First note that there is no citation which motivates this weighting scheme.
There may be a valid reason for doing it this way, but that's not clear from
the paper.

Second, "the sum of their variance" I take to mean the sum of the variance
components of the regression model. That's interesting because the components
mean very different things. In the simple case of least squares, there's the
"explained variance": the "strength" of the relationship between Y and X, and
there's also the residual variance: the variance in X that isn't explained by
Y. Aside from the fact that they mean different things, their sum is not a
constant and so are not directly comparable across models/studies.

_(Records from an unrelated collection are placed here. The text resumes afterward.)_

-- ==== Sys2Proof/Syntax.lean ====
section
/-! DEFINITION. The commands of the block: one constructor per row of the opcode table. -/
namespace Sys2Proof
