-- ==== Sys2Proof/Machine/RegNames.lean ====
section
/-! DEFINITION. The spec's register and field names as addresses and bit positions (R31 windows, the chapters' register
tables); an index of the spec (`_k`, `_p`, a channel) is an argument. -/
namespace Sys2Proof.Machine
open Sys2Proof
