-- ==== Sys2Proof/Machine/Fabric.lean ====
section
/-! DEFINITION. The access matrix: the contents firmware 3.2 loads (R75), the class of an access (R63, R74) and the
decision on it (R34, R71–R73, R97). -/
namespace Sys2Proof.Machine
open Sys2Proof

/-- The code of a class (R63). -/
def clsCode : Cls → Nat
  | .pub => 0
  | .portAdmin => 1
  | .slice => 2
  | .observer => 3
  | .manager => 4
  | .officer => 5
  | .service => 6

/-- The read set, write set, mode and field set of a block (R75); bit c is class code c. -/
def blockRights : Nat → Nat × Nat × Bool × Nat
  | 0 => (0x58, 0x50, true, 0x50)
  | 1 => (0x58, 0x50, true, 0x50)
  | 2 => (0x50, 0x50, false, 0)
  | 3 => (0x50, 0x50, false, 0)
  | 4 => (0x50, 0x50, false, 0)
  | 5 => (0x50, 0x50, false, 0)
  | 6 => (0x58, 0x50, true, 0x50)
  | 7 => (0x58, 0x50, true, 0x50)
  | 8 => (0x58, 0x50, true, 0x50)
  | 9 => (0x58, 0x40, true, 0)
  | 10 => (0x58, 0x50, true, 0)
  | 11 => (0x58, 0x50, true, 0x50)
  | 12 => (0x58, 0x50, true, 0)
  | 13 => (0x70, 0x60, false, 0x60)
  | 14 => (0x70, 0x60, false, 0)
  | 15 => (0x60, 0x20, false, 0)
  | 16 => (0x70, 0, false, 0)
  | 17 => (0x70, 0, false, 0)
  | 18 => (0x78, 0, true, 0)
  | 19 => (0x50, 0x40, false, 0)
  | 20 => (0x78, 0x50, true, 0)
  | 21 => (0x58, 0x50, true, 0)
  | 22 => (0x58, 0x50, true, 0x50)
  | 23 => (0x78, 0x50, true, 0x50)
  | 24 => (0x58, 0x50, true, 0x50)
  | 25 => (0x58, 0x40, true, 0)
  | 26 => (0x79, 0, true, 0)
  | 27 => (0x79, 0x50, true, 0)
  | 28 => (0x58, 0x50, true, 0)
  | 29 => (0x58, 0x40, true, 0)
  | _ => (0, 0, false, 0)

/-- The write sets R75 lists as exceptions: the injector registers, the anti-rollback counters, ACM_ACT_AS and the matrix
window. -/
def writeException (name : String) : Option Nat :=
  if name = "MEP_INJ_CTRL" ∨ name = "MEP_INJ_ADDR_LO" ∨ name = "MEP_INJ_ADDR_HI" ∨ name = "MEP_INJ_MASK" then some 0x40
  else if name = "BOT_CTR" ∨ name = "ACM_ACT_AS" ∨ name = "ACM_MATRIX" then some 0
  else none

/-- The bits of a register that identify one slice, namespace, PASID or queue, or measure one slice's activity (R75). -/
def sliceMask (name : String) : Nat :=
  if name = "ACM_VIO_LAST_MASTER" ∨ name = "UMP_V_FLOOR" ∨ name = "UMP_V_LEFT" ∨ name = "UMP_V_ICC" ∨
     name = "BPM_V_QUOTA" ∨ name = "BPM_V_HELD" ∨ name = "BPM_V_STATE" then 0xFFFFFFFF
  else if name = "UMP_V_POWER" then 0xFFFF0000
  else if name = "MBX_BIND" ∨ name = "UMP_SEL" then 0x3FF
  else if name = "BPM_ACCT_SEL" then 0x7FF
  else if name = "BPM_FW_ALLOC" then 0xFFE00000
  else if name = "XTE_INST" then 0x0003FF00
  else 0

/-- The word index at which an entry governs a register: its own below offset 0x1000, the first word of its array above. -/
def matWord (r : RegSpec) (a : Nat) : Nat :=
  if windowOff a < 0x1000 then windowOff a / 4 else windowOff r.base / 4

/-- The entries of a register row: one per instance below offset 0x1000, one for an array above; block 29 has one entry for
all channels (R96). -/
def matEntries (b : Nat) (r : RegSpec) : List MatEntry :=
  let (rd, wr, blind, fs) := blockRights b
  let mk := fun (w : Nat) => (⟨b, w, rd, (writeException r.name).getD wr, blind, fs, sliceMask r.name⟩ : MatEntry)
  let dims := if b = 29 then r.dims.drop 1 else r.dims
  if 0x1000 ≤ windowOff r.base then [mk (windowOff r.base / 4)]
  else
    (dims.foldl (fun offs (d : Dim) => offs.flatMap fun o => (List.range d.count).map fun i => o + (d.first + i) * d.stride)
      [windowOff r.base]).map fun o => mk (o / 4)

/-- The matrix firmware 3.2 loads (R75). -/
def fwMatrix : List MatEntry := (List.range 30).flatMap fun b => (blockRegs b).flatMap (matEntries b)

/-- Who makes an access: firmware for its own housekeeping, which carries no class (R74); a class; or a locked service port,
which reaches nothing (R92). -/
inductive Who where
  | house
  | cls (c : Cls)
  | locked
deriving DecidableEq, Repr

/-- The class a channel's requests without a session act as (R63). -/
def chanCls (s : State) (c : Nat) : Cls :=
  if fone s (Fld.MBX_BIND_BOUND (c / 8) (c % 8)) then .slice else .pub

/-- The class with a code (R63). Code 7, which ACM_ACT_AS.CLASS can hold and which names no class, is taken as SERVICE (DESIGN CHOICE,
notes/assumptions/77.md). -/
def clsOf : Nat → Cls
  | 0 => .pub
  | 1 => .portAdmin
  | 2 => .slice
  | 3 => .observer
  | 4 => .manager
  | 5 => .officer
  | _ => .service

/-- Who a master's access counts as (R63, R74, R92). -/
def whoOf (s : State) : Master → Who
  | .pair p => if fone s (Fld.ACM_ACT_AS_ACTIVE p.val) then .cls (clsOf (fget s (Fld.ACM_ACT_AS_CLASS p.val))) else .house
  | .chan c => .cls (chanCls s c.val)
  | .sideband => .cls .observer
  | .svcPort => if fone s Fld.ACM_SVC_STATE_UNLOCKED then .cls .service else .locked

/-- Who a write counts as: a pair's write of its own ACM_ACT_AS is its own housekeeping, whatever class it acts as (R74). -/
def writerOf (s : State) (m : Master) (a : Nat) : Who :=
  match m with
  | .pair p => if a = Reg.ACM_ACT_AS p.val then .house else whoOf s m
  | _ => whoOf s m

/-- The valid entry that governs the word at an address (R70, R96). -/
def matFind (s : State) (a : Nat) : Option MatEntry :=
  match blockOf a, regAt (a - a % 4) with
  | some b, some (r, _) => s.acm.matrix.find? fun e => e.block == b && e.word == matWord r (a - a % 4)
  | _, _ => none

/-- A register that holds key material or the lock password (R73): the KST material view, the CLS password. -/
def material (a : Nat) : Bool :=
  match regAt a with
  | some (r, _) => r.name == "KST_V_MATERIAL" || r.name == "CLS_PW_0" || r.name == "CLS_PW_1"
  | none => false

/-- A decision of the matrix. -/
inductive Decision where
  /-- ST_DENIED, no data and no effect. -/
  | denied
  /-- The read returns 0 with BLIND. -/
  | blinded
  /-- Admitted; the bits of the mask read 0 with BLIND. -/
  | admitted (mask : Nat)
  /-- The fabric address error of R34. -/
  | error
  /-- Admitted to the mask ROM, an SRAM or the DRAM aperture (R33). -/
  | memory
deriving DecidableEq, Repr

/-- An access of `n` bytes reaches a register: register windows accept only aligned accesses of 32 bits (R31, R35). -/
def reaches (a : Nat) (n : Nat := 4) : Bool := n == 4 && a % 4 == 0 && (regAt a).isSome

/-- The `n` bytes at `a` lie in the mask ROM. -/
def inRom (a n : Nat) : Bool := decide (a + n ≤ 0x40000)

/-- The DRAM address that an aperture address shows (R391). -/
def apertureAddr (s : State) (a : Nat) : Nat := fget s Fld.DMC_APERTURE_BASE * 0x10000000 + (a - 0x30000000)

/-- The `n` bytes at `a` lie in the tightly coupled SRAM, in the slab SRAM below its tags, or in the DRAM aperture below DMC_TOP
(R33, R363, R391). -/
def inRam (s : State) (a n : Nat) : Bool :=
  decide (0x10000000 ≤ a ∧ a + n ≤ 0x10400000) || decide (0x20000000 ≤ a ∧ a + n ≤ 0x23F00000) ||
  decide (0x30000000 ≤ a ∧ a + n ≤ 0x40000000 ∧ apertureAddr s a + n ≤ pget s Reg.DMC_TOP_LO Reg.DMC_TOP_HI)

/-- An address of one of the memories. No entry of the matrix names one, and R94 keeps SERVICE out of them. -/
def memoryAddr (a : Nat) : Bool := decide (a < 0x40000 ∨ 0x10000000 ≤ a ∧ a < 0x10400000 ∨ 0x20000000 ≤ a ∧ a < 0x24000000 ∨
  0x30000000 ≤ a ∧ a < 0x40000000)

/-- The decision on a read of `n` bytes (R33–R35, R71, R73, R94, R97): the matrix first, then what the target accepts. -/
def decideRead (s : State) (w : Who) (a : Nat) (n : Nat := 4) : Decision :=
  match w with
  | .locked => .denied
  | .house =>
    if reaches a n then (if material a then .blinded else .admitted 0)
    else if inRom a n || inRam s a n then .memory else .error
  | .cls c =>
    match matFind s a with
    | none =>
      if c = .service ∧ !memoryAddr a then (if reaches a n then (if material a then .blinded else .admitted 0) else .error)
      else .denied
    | some e =>
      if e.readSet.testBit (clsCode c) then
        if !reaches a n then .error
        else if material a then .blinded
        else .admitted (if e.fieldSet.testBit (clsCode c) then 0 else e.mask)
      else if e.blind then .blinded else .denied

/-- The decision on a write of `n` bytes (R33–R35, R72, R94, R97); the mask ROM takes reads only. -/
def decideWrite (s : State) (w : Who) (a : Nat) (n : Nat := 4) : Decision :=
  match w with
  | .locked => .denied
  | .house => if reaches a n then .admitted 0 else if inRam s a n then .memory else .error
  | .cls c =>
    match matFind s a with
    | none => if c = .service ∧ !memoryAddr a then (if reaches a n then .admitted 0 else .error) else .denied
    | some e => if e.writeSet.testBit (clsCode c) then (if reaches a n then .admitted 0 else .error) else .denied

/-- The answer of an access. -/
def fabAnswer (s : State) (st v : Nat) (blind : Bool) : State :=
  { s with fab := { s.fab with status := st, value := v, blind := blind } }

/-- The effect of the fabric address error: a record naming the master, status and value 0 (R34). -/
def fabError (s : State) (id a : Nat) : State := fabAnswer (post s 23 0x010 false id a 0 0) ST_FABRIC_ERROR 0 false

/-- Makes a write that has a row of its own: `f` is its effect once the matrix admits it. -/
def gated (s : State) (m : Master) (a : Nat) (f : State → State) : State :=
  match decideWrite s (whoOf s m) a with
  | .admitted _ => fabAnswer (f s) ST_OK 0 false
  | .error => fabError s (midOf m) a
  | _ => fabAnswer s ST_DENIED 0 false

/-- The block's lock bit is set (R16 RWL). -/
def isLocked (s : State) (a : Nat) : Bool :=
  match blockOf a with
  | some b =>
    match lockField b (a - windowOff a) with
    | some f => fone s f
    | none => false
  | none => false

/-- The effect of a write by access codes alone, W1S fields aside: those start an action of their own (R16, R20). -/
def genWrite (s : State) (a : Nat) (v : Word) : State :=
  match regAt a with
  | some (r, k) =>
    let r' := { r with fields := r.fields.map fun f => if f.acc = .w1s then { f with acc := .ro } else f }
    { s with regs := RegFile.set s.regs a (regWriteWord r' k (isLocked s a) (RegFile.get s.regs a) v) }
  | none => s

/-- The number under which a master's latches and selectors stand. -/
def masterNo : Master → Nat
  | .pair p => p.val
  | .chan c => 8 + c.val
  | .sideband => 40
  | .svcPort => 41

/-- The value of a per-master selector field (R187). -/
def selGet (s : State) (n : Nat) (f : Field) : Nat :=
  bits (SMap.getD s.sel (n * 4294967296 + f.addr) 0).toNat f.lo f.w

end Sys2Proof.Machine
end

Third, weighted by the "between-studies variance component" has the effect of
down-weighting studies that show a large difference from the mean study result
and up-weighting studies which are similar. Now, what would you say if I
conducted an experiment and transformed the raw data points according to this
same procedure? "That's not fair because that's not the data we collected!"[0]
And herein lies the problem: the purpose of this meta-analysis is to assess
whether we can draw any consistent conclusions from the results of the
individual cohort studies, but by weighting studies toward the mean the
authors are taking it as a forgone conclusion that the mean study is ground
truth.

I'm by no means an expert on meta-analysis so someone please chime in if you
think I'm off base, but this all strikes me as a very peculiar and unjustified
set of steps being taken before the model is even fit.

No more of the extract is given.